I learned to ski when I was 2 or 3 years old.


By the time I was 5 I was riding the chair lifts and skiing alone.


My dad worked in the bar at the resort so while he was working I was skiing.


I was 5 years old. That probably gives most of you parents heart palpitations thinking of that.


But my dad worked there and lived there. He knew all the employees. So while I felt like a big girl, everyone was always watching me. The chair lift operators, the ski school instructors and the ski patrol all pretty much knew where I was and were reporting to my dad.


When I was 8 years old my cousin who lived with me at the time and I rode our bikes in to town all the time alone. We rode to the store got our snacks and continued to ride where ever our hearts desired until the street lights came on. We had no cell phones no gps tracking devices. We had each other. If one got hurt or something the other could get help 🤷‍♀️ that was safety in those days.


At 8-10 I distinctly remember my dad had a single cab Nissan truck. We were a family of 4 😂. That was never an issue because in those days the kids went in the back. And my parents stepped it up for us and put us in lawn chairs in the back of the truck. Can you imagine that being done today? The activists and CPS and every other person would be all over it.

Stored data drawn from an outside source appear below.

-- ==== Sys2Proof/Laws/Bus.lean ====
section
/-! SUPPORT. The laws of the bus: addresses and regions, which accesses answer, and everything an access can do. -/

namespace Sys2Proof.Machine

/-! ### Addresses -/

/-- The address fold keeps the low 29 bits (R70). -/
theorem phys_eq (a : Word) : phys a = a.toNat % 2 ^ 29 := by
  simp only [phys, BitVec.toNat_and, BitVec.toNat_ofNat]
  exact Nat.and_two_pow_sub_one_eq_mod a.toNat 29

theorem phys_lt (a : Word) : phys a < 0x20000000 := by
  rw [phys_eq]; exact Nat.mod_lt _ (by decide)

/-- The low two bits of an address. -/
theorem and3_toNat (a : Word) : (a &&& 3#32).toNat = a.toNat % 4 := by
  simp only [BitVec.toNat_and, BitVec.toNat_ofNat]
  exact Nat.and_two_pow_sub_one_eq_mod a.toNat 2

theorem and1_toNat (a : Word) : (a &&& 1#32).toNat = a.toNat % 2 := by
  simp only [BitVec.toNat_and, BitVec.toNat_ofNat]
  exact Nat.and_two_pow_sub_one_eq_mod a.toNat 1

/-- The alignment check in numbers (R86). -/
theorem misaligned_eq_false_iff (n : Width) (a : Word) : misaligned n a = false ↔ a.toNat % n.bytes = 0 := by
  cases n with
  | byte => simp [misaligned, Width.bytes, Nat.mod_one]
  | half =>
    simp only [misaligned, Width.bytes, bne_eq_false_iff_eq, ← BitVec.toNat_inj, and1_toNat, BitVec.toNat_ofNat, Nat.zero_mod]
  | word =>
    simp only [misaligned, Width.bytes, bne_eq_false_iff_eq, ← BitVec.toNat_inj, and3_toNat, BitVec.toNat_ofNat, Nat.zero_mod]

theorem pcMisaligned_eq (s : State) : pcMisaligned s = misaligned .word s.pc := rfl

/-- The aligned word around an address, in numbers (R263). -/
theorem alignedWord_toNat (a : Word) : (alignedWord a).toNat = a.toNat - a.toNat % 4 := by
  have h : alignedWord a + (a &&& 3#32) = a := by
    have hd : alignedWord a &&& (a &&& 3#32) = 0#32 := by
      simp only [alignedWord]; ext i hi
      simp only [BitVec.getElem_and, BitVec.getElem_not, BitVec.getElem_zero]
      cases a[i] <;> cases (3#32)[i] <;> rfl
    rw [BitVec.add_eq_or_of_and_eq_zero _ _ hd]
    simp only [alignedWord]; ext i hi; simp only [BitVec.getElem_or, BitVec.getElem_and, BitVec.getElem_not]
    cases a[i] <;> cases (3#32)[i] <;> rfl
  have h2 := congrArg BitVec.toNat h
  rw [BitVec.toNat_add, and3_toNat] at h2
  have hle : (alignedWord a).toNat ≤ a.toNat := by
    simp only [alignedWord, BitVec.toNat_and]; exact Nat.and_le_left
  have := a.isLt
  omega

@[simp] theorem alignedWord_aligned (a : Word) : misaligned .word (alignedWord a) = false := by
  rw [misaligned_eq_false_iff, alignedWord_toNat]
  simp only [Width.bytes]; omega

/-- An aligned access stays inside its aligned word, so its bytes do not wrap (R73). -/
theorem phys_last_of_aligned {n : Width} {a : Word} (h : misaligned n a = false) :
    phys (a + BitVec.ofNat 32 (n.bytes - 1)) = phys a + (n.bytes - 1) := by
  rw [misaligned_eq_false_iff] at h
  rw [phys_eq, phys_eq, BitVec.toNat_add, BitVec.toNat_ofNat]
  cases n <;> simp only [Width.bytes] at * <;> omega

/-- Every region starts and ends on a four-byte boundary (R73). -/
theorem regionOf_in_word {p q : Nat} (h : p / 4 = q / 4) : regionOf p = regionOf q := by
  have (c : Nat) : p < 4 * c ↔ q < 4 * c := by omega
  have h1 := this (ramSize / 4)
  have h2 := this (scratchpadBase / 4)
  have h3 := this ((scratchpadBase + 0x400) / 4)
  have h4 := this (0x1F801000 / 4)
  have h5 := this (0x1F802000 / 4)
  have h6 := this (biosBase / 4)
  have h7 := this ((biosBase + biosSize) / 4)
  simp only [ramSize, scratchpadBase, biosBase, biosSize, Nat.reduceDiv, Nat.reduceAdd, Nat.reduceMul] at h1 h2 h3 h4 h5 h6 h7
  simp only [regionOf, ramSize, scratchpadBase, biosBase, biosSize, Nat.reduceAdd, ← Nat.not_lt, h1, h2, h3, h4, h5, h6, h7]

/-- An aligned access lies in one region (R73). -/
theorem spansRegions_of_aligned {n : Width} {a : Word} (h : misaligned n a = false) : spansRegions n a = false := by
  rw [spansRegions, phys_last_of_aligned h, bne_eq_false_iff_eq]
  apply regionOf_in_word
  rw [misaligned_eq_false_iff] at h
  rw [phys_eq]
  cases n <;> simp only [Width.bytes] at * <;> omega

/-- The bytes of an aligned access all lie in the region of its address (R73). -/
theorem regionOf_aligned_byte {n : Width} {a : Word} (h : misaligned n a = false) {i : Nat} (hi : i < n.bytes) :
    regionOf (phys a + i) = regionOf (phys a) := by
  apply regionOf_in_word
  rw [misaligned_eq_false_iff] at h
  rw [phys_eq]
  cases n <;> simp only [Width.bytes] at * <;> omega

/-- A word access of the I/O page touches a port only at the port's own address. -/
theorem touchesGpuPort_word_aligned {a : Word} (h : misaligned .word a = false)
    (ht : touchesGpuPort .word (phys a) = true) : phys a = gp0Port ∨ phys a = gp1Port := by
  rw [misaligned_eq_false_iff] at h
  have ht : gp0Port < phys a + 4 ∧ phys a < gp1Port + 4 := of_decide_eq_true ht
  simp only [Width.bytes] at h
  simp only [gp0Port, gp1Port] at *
  rw [phys_eq] at *
  omega

/-! ### Reads -/

/-- Everything an aligned read can answer (R72-R83). -/
theorem busRead_aligned (s : State) {n : Width} {a : Word} (h : misaligned n a = false) :
    busRead s n a =
      match regionOf (phys a) with
      | .ram | .scratchpad | .bios => .ok (s.mem.readLe n (phys a))
      | .unmapped => .ok 0#32
      | .io => ioRead s.gpu n (phys a) := by
  unfold busRead
  rw [spansRegions_of_aligned h]
  cases regionOf (phys a) <;> rfl

/-- An aligned word read always answers (R73, R79, R80). -/
theorem busRead_word_ok (s : State) {a : Word} (h : misaligned .word a = false) : ∃ v, busRead s .word a = .ok v := by
  rw [busRead_aligned s h]
  split
  · exact ⟨_, rfl⟩
  · exact ⟨_, rfl⟩
  · exact ⟨_, rfl⟩
  · exact ⟨_, rfl⟩
  · simp only [ioRead, true_and]
    split
    · exact ⟨_, rfl⟩
    · split
      · exact ⟨_, rfl⟩
      · split
        · rename_i h1 h2 h3
          rcases touchesGpuPort_word_aligned h h3 with h4 | h4
          · exact absurd h4 h1
          · exact absurd h4 h2
        · exact ⟨_, rfl⟩

/-- An aligned read is refused exactly where it is a narrow access that overlaps a GPU port (R82). -/
theorem busRead_error_iff (s : State) {n : Width} {a : Word} (h : misaligned n a = false) (r : Refusal) :
    busRead s n a = .error r ↔
      r = .narrowGpuPort ∧ n ≠ .word ∧ regionOf (phys a) = .io ∧ touchesGpuPort n (phys a) = true := by
  constructor
  · intro he
    by_cases hn : n = .word
    · subst hn
      obtain ⟨v, hv⟩ := busRead_word_ok s h
      rw [hv] at he; cases he
    · rw [busRead_aligned s h] at he
      split at he
      iterate 4 cases he
      · simp only [ioRead, hn, false_and, if_false] at he
        split at he
        · cases he; exact ⟨rfl, hn, ‹_›, ‹_›⟩
        · cases he
  · rintro ⟨rfl, hn, hio, ht⟩
    rw [busRead_aligned s h, hio]
    simp only [ioRead, hn, false_and, if_false, ht, if_true]

/-- The bytes of a GPU port lie in the I/O page. -/
theorem io_of_touchesGpuPort {n : Width} {a : Word} (h : misaligned n a = false)
    (ht : touchesGpuPort n (phys a) = true) : regionOf (phys a) = .io := by
  rw [misaligned_eq_false_iff] at h
  simp only [touchesGpuPort, gp0Port, gp1Port, decide_eq_true_eq] at ht
  have : 0x1F80180C < phys a ∧ phys a < 0x1F801818 := by
    cases n <;> simp only [Width.bytes] at ht <;> omega
  simp only [regionOf, ramSize, scratchpadBase]
  rw [if_neg (by omega), if_neg (by omega), if_pos (by omega)]

/-- A read depends on the byte arrays and on `gpuread` alone. -/
theorem busRead_congr {s t : State} (hm : s.mem = t.mem) (hg : s.gpu.gpuread = t.gpu.gpuread) (n : Width) (a : Word) :
    busRead s n a = busRead t n a := by
  simp only [busRead, ioRead, hm, hg]

/-! ### Writes -/

/-- Everything a write that answers can do: store in RAM or the scratchpad, pass a packet to GP0, or nothing (R72-R83). -/
theorem busWrite_cases {s t : State} {n : Width} {a v : Word} (h : busWrite s n a v = .ok t) :
    ((regionOf (phys a) = .ram ∨ regionOf (phys a) = .scratchpad) ∧ t = { s with mem := s.mem.writeLe n (phys a) v }) ∨
    (n = .word ∧ phys a = gp0Port ∧ t = { s with gpu := s.gpu.gp0Write v }) ∨
    t = s := by
  simp only [busWrite] at h
  split at h
  · cases h
  · split at h
    · cases h; exact .inl ⟨.inl ‹_›, rfl⟩
    · cases h; exact .inl ⟨.inr ‹_›, rfl⟩
    · cases h; exact .inr (.inr rfl)
    · cases h; exact .inr (.inr rfl)
    · simp only [ioWrite] at h
      split at h
      · rename_i hg
        split at hg
        · cases hg; cases h; rename_i hp; exact .inr (.inl ⟨hp.1, hp.2, rfl⟩)
        · split at hg
          · cases hg; cases h; exact .inr (.inr rfl)
          · split at hg
            · cases hg
            · cases hg; cases h; exact .inr (.inr rfl)
      · cases h

/-- An aligned write is refused exactly where it is a narrow access that overlaps a GPU port (R82). -/
theorem busWrite_error_iff (s : State) {n : Width} {a : Word} (h : misaligned n a = false) (v : Word) (r : Refusal) :
    busWrite s n a v = .error r ↔
      r = .narrowGpuPort ∧ n ≠ .word ∧ regionOf (phys a) = .io ∧ touchesGpuPort n (phys a) = true := by
  simp only [busWrite, spansRegions_of_aligned h, Bool.false_eq_true, if_false]
  by_cases hio : regionOf (phys a) = .io
  · simp only [hio, ioWrite, true_and]
    by_cases hn : n = .word
    · subst hn
      simp only [true_and, ne_eq, not_true_eq_false, false_and, and_false, iff_false]
      by_cases h1 : phys a = gp0Port
      · simp [h1]
      · by_cases h2 : phys a = gp1Port
        · simp [h2]
        · have h3 : touchesGpuPort .word (phys a) = false := by
            rw [← Bool.not_eq_true]
            intro h3
            rcases touchesGpuPort_word_aligned h h3 with h4 | h4
            · exact h1 h4
            · exact h2 h4
          simp [h1, h2, h3]
    · simp only [hn, false_and, if_false, ne_eq, not_false_eq_true, true_and]
      by_cases ht : touchesGpuPort n (phys a) = true
      · simp only [ht, if_true, and_true]
        exact ⟨fun h => by cases h; rfl, fun h => by rw [h]⟩
      · simp [ht]
  · simp only [hio, false_and, and_false, iff_false]
    cases hr : regionOf (phys a) <;> simp
    exact absurd hr hio

/-- An aligned word write always answers (R73, R78, R81). -/
theorem busWrite_word_ok (s : State) {a : Word} (h : misaligned .word a = false) (v : Word) :
    ∃ t, busWrite s .word a v = .ok t := by
  cases hb : busWrite s .word a v with
  | ok t => exact ⟨t, rfl⟩
  | error r => exact absurd rfl ((busWrite_error_iff s h v r).mp hb).2.1

end Sys2Proof.Machine
end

When I was 9 years old we moved across the street from my grandfather and I officially became a latch key kid. My parents worked 45 mins away. They left early in the morning before I was up for school and came home well after I had been out of school.


I woke up got dressed, had breakfast and walked to school. I walked home from school did my chores and went out to play. I remember I would call my mom from the house phone at work to let her know I made it home and that I was going out to play. All of this was ok because my grandfather who was in and out was kind of around to keep an eye out for emergencies.


The thing is....... all of those things that I grew up doing made me independent. They made me a risk taker. I didn’t have fear of every little thing.


I wasn’t coddled.


I was allowed to think for myself.


I was allowed to make choices.


Live consequences.


Problem solve.


Be responsible.


I learned to have a lot of common sense and to think critically.


I have tried to raise my kids the same way.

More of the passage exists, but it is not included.